● WHAT TO DO
Repeat exactly, and only, the lines from the one holding "DEFINITION. The command" through the last line of the records below.
[[ EXERCISE DATA open ]]
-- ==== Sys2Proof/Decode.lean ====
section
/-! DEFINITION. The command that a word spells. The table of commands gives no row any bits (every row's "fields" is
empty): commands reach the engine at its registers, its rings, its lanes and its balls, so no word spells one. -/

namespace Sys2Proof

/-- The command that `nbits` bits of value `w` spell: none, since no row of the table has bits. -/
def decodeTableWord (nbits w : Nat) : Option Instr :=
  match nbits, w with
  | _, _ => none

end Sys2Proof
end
[[ EXERCISE DATA closed ]]
● FINAL ANSWER
/-! DEFINITION. The command that a word spells. The table of commands gives no row any bits (every row's "fields" is
empty): commands reach the engine at its registers, its rings, its lanes and its balls, so no word spells one. -/

namespace Sys2Proof

/-- The command that `nbits` bits of value `w` spell: none, since no row of the table has bits. -/
def decodeTableWord (nbits w : Nat) : Option Instr :=
  match nbits, w with
  | _, _ => none

end Sys2Proof
end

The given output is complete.